Michael: Wow, Jennifer did a good job picking out my outfit for tonight. I must say she’s probably the only one I know who doesn’t mind me double buttoning a suit. Well I only button it when I wear a tie alongside it. Anyways, how much longer does she need? We’re kinda up against the clock. (Game of Love playing) Jennifer: TA DA! Michael: WOW! I mean wow! Jennifer: What do you think? Michael: Oh my, all of those flowers and the sunglasses. Man, you look so beautiful! Jennifer: Thank you so much! And you look so handsome in that suit! I find that you’re being a professional at a high level! Michael: Thanks, check out my socks. Jennifer: OH YES! Ravens socks, to go along with the purple tie. You look dressed for the occasion. Michael: Yes I am, and so are you. Jennifer: Yes, plus I don’t need a jacket tonight. Michael: That’s what I’m talking about! Even if it’s 50 degrees, it won’t stop you from rocking a summer dress. Jennifer: No doubt.
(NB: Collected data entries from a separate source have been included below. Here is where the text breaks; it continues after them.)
-- ==== Sys2Proof/Machine/FabricLink.lean ====
section
/-! DEFINITION. The Sundu link layer: PHY training, hellos and negotiation (R284, R285), flits (R277 to R282), retraining
(R283), pluggables (R442) and disabled ports (R308). -/

namespace Sys2Proof.Machine

/-! ## Training and negotiation -/

/-- PHY training is complete: the port negotiates and sends hellos; so does one found incompatible, whose PHY has retrained (R284,
R285). -/
def execPhyTrainingComplete (port : Nat) (s : State) : Out :=
  if !s.railsUp ∨ (s.portState port ≠ 1 ∧ s.portState port ≠ 3) then .next s
  else .next ((s.setPortState port 2).putPort port { s.port port with lastHello := 0, hellosLeft := 0 })

/-- The hello record of R285 that a port sends. -/
def State.helloRecord (s : State) (p : Nat) : List Byte :=
  leBytes 1 1 ++ leBytes 1 1 ++ leBytes 1 1 ++ leBytes 1 (p + (if s.get 0x500003 = 0 then 0 else 0x80)) ++ leBytes 2 s.devId ++
    leBytes 2 0 ++ leBytes 8 (s.get 0x500004) ++ List.replicate 16 0

/-- A hello: every microsecond while the port negotiates, and the two further ones once it has linked (R285). -/
def execHelloSend (port : Nat) (s : State) : Out :=
  let x := s.port port
  let st := s.portState port
  let mine := decide (st = 2) || decide (st = 3) || (s.portLinked port && decide (0 < x.hellosLeft))
  if !s.railsUp ∨ !mine ∨ (x.lastHello ≠ 0 ∧ s.tick < x.lastHello + 12) then .next s
  else
    let left := if s.portLinked port then x.hellosLeft - 1 else x.hellosLeft
    let s1 := s.putPort port { x with lastHello := s.tick, hellosLeft := left }
    .next (s1.sendFlit port 3 0 0 (s1.helloRecord port))

/-- A hello received intact (R285, R288): the version is selected, the peer's fields are kept, and of two managers the one
with the higher UID yields. A manager's hello makes it known. -/
def State.takeHello (s : State) (p : Nat) (rec' : List Byte) : State :=
  let uid := field rec' 8 8
  let s1 := if bit (field rec' 3 1) 7 ∧ s.get 0x500003 ≠ 0 ∧ uid < s.get 0x500004 then (s.put 0x500003 0).bump 0x719013 1 else s
  let level := field rec' 0 1
  let peer := field rec' 4 2 % 2 ^ 12
  let pport := field rec' 3 1 % 8
  let v := min 1 (field rec' 2 1)
  let s1 : State := if bit (field rec' 3 1) 7 ∧ s1.fab.manager = none then { s1 with fab := { s1.fab with manager := some (peer, [p]) } } else s1
  let st := s1.portState p
  if st = 2 then
    let s2 := s1.put (0x501101 + p) uid
    if max 1 (field rec' 1 1) ≤ v then
      (s2.setPort p 4 v level pport peer).putPort p { s2.port p with hellosLeft := 2 }
    else (s2.setPort p 3 0 level pport peer).bump 0x719012 1
  else if st = 4 ∨ st = 5 then s1.setPort p st (bits (s1.get (0x501001 + p)) 23 20) level pport peer
  else s1

/-- A hello reaches a port; one that is not intact is discarded on its CRC (R278, R285). -/
def execHelloReceive (port : Nat) (rec' : List Byte) (intact : Bool) (s : State) : Out :=
  if !s.railsUp ∨ s.portState port < 2 ∨ 5 < s.portState port then .next s
  else if intact then .next (s.takeHello port rec').settle
  else .next (s.bump 0x719005 1)

/-! ## Flits -/

/-- The acknowledgement that a flit brings: flits up to the one named leave the replay buffer, and NAK asks for a replay
(R277, R282). -/
def State.takeAck (s : State) (p ack : Nat) : State :=
  if !bit ack 15 then s
  else
    let x := s.port p
    let seq := ack % 4096
    let named := x.replay.any fun f => f.seq = seq
    let s1 := if named then
        s.putPort p { x with replay := (x.replay.dropWhile fun f => f.seq ≠ seq).drop 1, replays := 0 }
      else s
    if bit ack 14 then s1.replayPort p else s1

/-- The credits that a flit brings (R277, R281). -/
def State.takeCredit (s : State) (p credit : Nat) : State :=
  if !bit credit 15 then s
  else
    let x := s.port p
    let l := bits credit 13 12
    s.putPort p (({ x with credits := x.credits.set l (x.credits.getD l 0 + credit % 4096) } : Port).watch s.tick)

/-- A data flit received intact: in order it is accepted, and the messages it completes reach this module; out of order it
is discarded with a NAK (R279, R282). -/
def State.takeData (s : State) (p l seq : Nat) (payload : List Byte) : State :=
  let x := s.port p
  if seq ≠ x.rxNext then s.putPort p { x with nakPending := true }
  else
    let r := parseMsgs 16 (x.rxBytes.getD l [] ++ payload)
    let s1 := (s.bump 0x719002 1).putPort p
      { x with rxNext := (x.rxNext + 1) % 4096, ackNext := some seq, ackOwed := true, rxHeld := x.rxHeld.set l (x.rxHeld.getD l 0 + 1),
               rxBytes := x.rxBytes.set l (r.2.dropWhile (· = 0)) }
    r.1.foldl (fun s m => s.deliver (some p) m) s1

/-- A flit reaches a port whose PHY is trained (R277 to R282): FEC counts, the CRC, the fields that ride on every flit, and
what its KIND brings. -/
def execFlitReceive (port : Nat) (flit : List Byte) (fecCorrected fecUncorrectable : Nat) (s : State) : Out :=
  if !s.railsUp ∨ s.portState port < 2 ∨ 5 < s.portState port then .next s
  else
    let s0 := if fecCorrected = 0 then s else s.bump 0x719003 fecCorrected
    let s1 := if fecUncorrectable = 0 then s0 else s0.bump 0x719004 fecUncorrectable
    if fecUncorrectable ≠ 0 ∨ field flit 248 8 ≠ (crc64 (fit 248 flit)).toNat then
      let s2 := s1.bump 0x719005 1
      .next (if s2.portLinked port then s2.putPort port { s2.port port with nakPending := true } else s2)
    else
      let s2 := (s1.takeCredit port (field flit 6 2)).takeAck port (field flit 4 2)
      let kind := field flit 0 1 % 4
      let payload := slice flit 8 240
      if kind = 1 then
        .next (if s2.portLinked port then s2.takeData port (bits (field flit 0 1) 3 2) (field flit 2 2 % 4096) payload else s2)
      else if kind = 2 then
        .next (if payload.all (· = 0) then s2 else s2.portBeat port (readBeat payload))
      else if kind = 3 then .next (s2.takeHello port payload).settle
      else .next s2

/-- The oldest unacknowledged flit has waited 2.0 µs, which is 25 ticks: the port replays from it (R282). -/
def execReplayTimeout (port : Nat) (s : State) : Out :=
  match (s.port port).replay with
  | [] => .next s
  | f :: _ => if !s.railsUp ∨ s.tick < f.sentAt + 25 then .next s else .next (s.replayPort port)

/-! ## Retraining -/

/-- Retraining has completed in time: the port is linked again and replays from its oldest unacknowledged flit (R283). -/
def execRetrainDone (port : Nat) (s : State) : Out :=
  let x := s.port port
  match x.retrainSince with
  | none => .next s
  | some t =>
    if !s.railsUp ∨ t + 1250000 < s.tick ∨ s.portState port = 3 then .next s
    else
      let w := s.get (0x501001 + port)
      let s1 := if s.portLinked port then s else s.setPort port 4 (max 1 (bits w 23 20)) (bits w 19 16) (bits w 14 12) (bits w 11 0)
      let s2 := (s1.putPort port { s1.port port with retrainSince := none, replays := 0 }).bump 0x719007 1
      let again := (s2.port port).replay
      let s3 := s2.putPort port { s2.port port with replay := again.map fun f => { f with sentAt := s2.tick } }
      .next (again.foldl (fun s f => s.sendFlit port 1 f.lane f.seq f.payload) s3)

/-- Retraining has not completed after 100 ms: the port goes down (R283). -/
def execRetrainTimeout (port : Nat) (s : State) : Out :=
  match (s.port port).retrainSince with
  | none => .next s
  | some t => if !s.railsUp ∨ s.tick < t + 1250000 then .next s else .next (s.portDown port 0)

/-! ## Cages -/

/-- Whether a port may train: enabled and on a fabric die that is not fenced. -/
def State.portMayTrain (s : State) (p : Nat) : Bool := bit (s.get 0x500301) p && !s.fenced (portUnit p)

/-- A port with a pluggable within its power class begins PHY training (R284, R442). -/
def State.startTraining (s : State) (p : Nat) : State :=
  let x := s.port p
  if x.cage ∧ !x.lowPower ∧ s.railsUp ∧ s.portMayTrain p ∧ s.portState p = 0 then s.setPortState p 1 else s

/-- A pluggable is inserted: PHY training starts, or a pluggable above 5.0 W is held in low-power mode (R442). -/
def execPluggableInsert (port deciwatts : Nat) (s : State) : Out :=
  let x := s.port port
  if x.cage then .next s
  else
    let s1 := s.putPort port { x with cage := true, lowPower := decide (50 < deciwatts) }
    .next (if 50 < deciwatts then s1.bump 0x719014 1 else s1.startTraining port)

/-- A pluggable is removed, which takes its port down (R442). -/
def execPluggableRemove (port : Nat) (s : State) : Out :=
  let st := s.portState port
  let s1 := if st = 6 ∨ st = 7 then s else s.portDown port 0
  .next (s1.putPort port { s1.port port with cage := false, lowPower := false })

/-- A write of PORT_ENABLE: a cleared bit takes its port to STATE 6, a bit set again starts it anew (R284, R308). -/
def State.writePortEnable (s : State) (v : Nat) : State :=
  (List.range 8).foldl (fun s p =>
    if s.portState p = 7 then s
    else if !bit v p then s.portDown p 6
    else if s.portState p = 6 then (s.setPort p 0 0 0 0 0).startTraining p
    else s) (s.put 0x500301 v)

/-- A write to 5003:01 (R308). -/
def execPortEnableWrite (v : Byte) (s : State) : Out :=
  s.objectWritten fun s => s.writePortEnable v.toNat

end Sys2Proof.Machine
end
Now take my hand. Michael: Uh, ok. Whatever you say. (ZOOM! ZOOM!) Jennifer: Hehehe. Michael: I knew you wanted me to twirl you, only for you to come back around and then put your arms around me. Jennifer: Yes baby! C’mere my handsome prince charming. Put your lips on mine and I’ll put mine on yours. Michael: Alright then, it’s our night so let’s start this off the right way. Both: MWWWA! MWWWWWA! MWWWWWWWWWWWWWWWWA!

(Reckless Shepherd Brewery)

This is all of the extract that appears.